Image: Dan Graham, Two Half Cylinders, 2008. Rennie Collection. Photo taken from Considered Design
I slice an orange six times and eat it while standing over the sink. It is at once being careful and careless. Someone recently was associating the concept of not being cared about in Vancouver if the person/place/thing in question isn’t perfectly done. Flaws can be cared about, but they must be perfect flaws.
On a late yet early one morning, I walk along Pender Street to sign in to receive a red sticker identifying me as a visitor and not intruder. They are the only red stickers in the gallery. Everything is privately owned by Bob Rennie who also owns the renovated Heritage building amongst owning lots of other things. His acquisition appetite is insatiable. I can only imagine what lies in his fridge and pantry.
Damien Moppett is the first Canadian artist to show in this space. Martin Creed was the last artist to show and play. Mona Hatoum was the first artist to show in this space. Show and tell. The tours are led by student interns whose UBC peers are being promised new studio facilities by Michael Audain. I hope they keep the shanty cubicles anyways. Perfect spaces are for perfect art. Broken falls are perfect falls. But space is on everybody’s lips and no one asks for a careless space — though plenty develop anyways. What if we made careless spaces on purpose. This is my concept of the commons. And this space here at Wing Sang is something else. The spaces are really magnificent. But the storefront window display is a cruel joke to the pedestrian walking by. Being on the inside is given all of the advantages over being on the outside.
The tour guide was sharp. I ask her how her lines are scripted. She doesn’t understand the question. I ask again, trying to sound non interrogating. She says they vary based on each intern’s independent research framed by the catalogs provided and for sale. I grow even more suspicious, but that is entirely my issue and no body else’s as the group is really enjoying the tour. It is a great tour. I’ve already recommended it to people. We are all first-timers. The Rennie Collection is likely one of the best galleries anywhere — and it’s free. But not entirely accessible, and it’s good, though not untyrannical. I have been fed the show through the lens of appropriation as context. I would give the tour guide an A minus. But I have questions that could never be answered in careful ways. I want to know if Moppett is going to get more serious about his pottery. Is he really funny or just an art brat. Either way may be all right, but isn’t modernist sculpture still taking up a lot of space and being consumed by its formal preoccupancy. Referential art can’t help but be reinforcing than reconsidering, though when does Moppett toe the line and when does he cross it.

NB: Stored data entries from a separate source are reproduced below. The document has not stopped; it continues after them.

-- ==== Sys2Proof/Machine/Framing.lean ====
section
/-! DEFINITION. The receive path (40_framing_rx.md): the seven byte-steps, the queue operations and the
reception of a whole frame. -/

namespace Sys2Proof.Machine

/-- A byte-step is taken where CORE polls and `fst` selects it (40_framing_rx.md R81, R82). -/
def byteStepAt (f : Fst) (s : State) (r : Result) : Result :=
  whenEnabled (decide (s.top = .poll) && decide (s.fst = f)) r

/-- STEP.WaitSync1 (40_framing_rx.md R83). -/
def execStepWaitSync1 (c : Byte) (s : State) : Result :=
  byteStepAt .waitSync1 s (.next (if c = sync1 then s.setFst .waitSync2 else s.raise .badSync))

/-- STEP.WaitSync2 (40_framing_rx.md R84). -/
def execStepWaitSync2 (c : Byte) (s : State) : Result :=
  byteStepAt .waitSync2 s (.next (if c = sync2 then s.setFst .readType else s.raise .badSync))

/-- STEP.ReadType: a fresh packet (40_framing_rx.md R85). -/
def execStepReadType (c : Byte) (s : State) : Result :=
  byteStepAt .readType s
    (.next ((s.setPkt { type := c, length := 0, payload := Vector.replicate 32 0, cksum := 0 }).setFst .readLength))

/-- STEP.ReadLength (40_framing_rx.md R86). -/
def execStepReadLength (c : Byte) (s : State) : Result :=
  let s' := s.setPkt { s.pkt with length := c }
  byteStepAt .readLength s
    (.next
      (if maxPayload < c.toNat then s'.raise .overLength
       else if c = 0 then s'.setFst .readChecksumLow
       else (s'.setRxCount 0).setFst .readPayload))

/-- STEP.ReadPayload (40_framing_rx.md R87). -/
def execStepReadPayload (c : Byte) (s : State) : Result :=
  byteStepAt .readPayload s
    (if s.rxCount.toNat < maxPayload then
       let s' := (s.setPkt (s.pkt.put s.rxCount.toNat c)).setRxCount (s.rxCount + 1)
       .next (if s.rxCount.toNat + 1 = s.pkt.length.toNat then s'.setFst .readChecksumLow else s')
     else .fault .payloadIndex)

/-- STEP.ReadChecksumLow (40_framing_rx.md R88). -/
def execStepReadChecksumLow (c : Byte) (s : State) : Result :=
  byteStepAt .readChecksumLow s
    (.next ((s.setPkt { s.pkt with cksum := le16 c (hi8 s.pkt.cksum) }).setFst .readChecksumHigh))

/-- STEP.ReadChecksumHigh: all 16 bits are compared; a match yields the packet to the dispatcher
(40_framing_rx.md R89, R90). -/
def execStepReadChecksumHigh (c : Byte) (s : State) : Result :=
  byteStepAt .readChecksumHigh s
    (if s.pkt.length.toNat ≤ maxPayload then
       let p := { s.pkt with cksum := le16 (lo8 s.pkt.cksum) c }
       let ok := decide (p.cksum = cksum16 p.type p.length p.valid)
       let s' := { (s.setPkt p).setCkAcc (ckAcc p.type p.length p.valid) with ckOk := ok }
       .next (if ok then (s'.setFst .waitSync1).setTop .dispatch else s'.raise .checksumMismatch)
     else .fault .payloadIndex)

/-- Byte-step selection: the byte is applied to the one rule that `fst` selects (40_framing_rx.md R82). -/
def applyByte (c : Byte) (s : State) : Result :=
  match s.fst with
  | .waitSync1 => execStepWaitSync1 c s
  | .waitSync2 => execStepWaitSync2 c s
  | .readType => execStepReadType c s
  | .readLength => execStepReadLength c s
  | .readPayload => execStepReadPayload c s
  | .readChecksumLow => execStepReadChecksumLow c s
  | .readChecksumHigh => execStepReadChecksumHigh c s

/-- RXQ.push, the step of LINE: enabled in every state (40_framing_rx.md R80). A byte that finds the queue full is
the class QueueOverflow, which changes nothing (60_exceptions.md R167). -/
def execRxqPush (c : Byte) (s : State) : Result :=
  .next (if s.rxq.length < rxqCap then s.setRxq (s.rxq ++ [c]) else s.raise .queueOverflow)

/-- RXQ.pop, CORE's poll: nothing on an empty queue, else the oldest byte is consumed and applied in the same
step (40_framing_rx.md R81). -/
def execRxqPop (s : State) : Result :=
  whenEnabled (decide (s.top = .poll))
    (match s.rxq with
     | [] => .next s
     | c :: rest => applyByte c (s.setRxq rest))

/-- LINE offers one byte, then CORE polls if it is polling. -/
def receiveByte (c : Byte) (s : State) : Result :=
  andThen (execRxqPush c s) (fun s' => if s'.top = .poll then execRxqPop s' else .next s')

/-- The bytes arrive in order, each followed by one poll. -/
def receiveBytes : List Byte → State → Result
  | [], s => .next s
  | c :: cs, s => andThen (receiveByte c s) (receiveBytes cs)

/-- FRAME: the frame's 6 + L bytes are received (30_encoding.md R60; 40_framing_rx.md R83 to R90; log 14). -/
def execFrame (t : Byte) (payload : List Byte) (s : State) : Result :=
  receiveBytes (frameBytes t payload) s

end Sys2Proof.Machine
end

I also sort of hate the appropriation of Sasquatch as Modernist Artist Man. It takes the fun out of speculation as M.A.N. is all too real. Because speculation is fun, but not when it’s become a sure thing. From the bottom to the top. The view from the top is the master narrative that all those old guards were going on about last night. Here on this private roof top, everything is too careful. That’s why I love Dan Graham a little more every time he comes into my life. He has also been fascinated by the glorious excess of West Edmonton Mall. Similarly, this reflection of the city is the best thing I’ve seen in Vancouver. Of Vancouver. An excess in panorama. The view from the double mirror is the double speak. This is the good work — a work that changes with the city. It doesn’t matter if the change is owned, that’s the hardest part about all this. Change is being pre-calculated. Change has become too careful. Everything really is going to be alright.
To view The Rennie Collection an appointment must be made in advance online.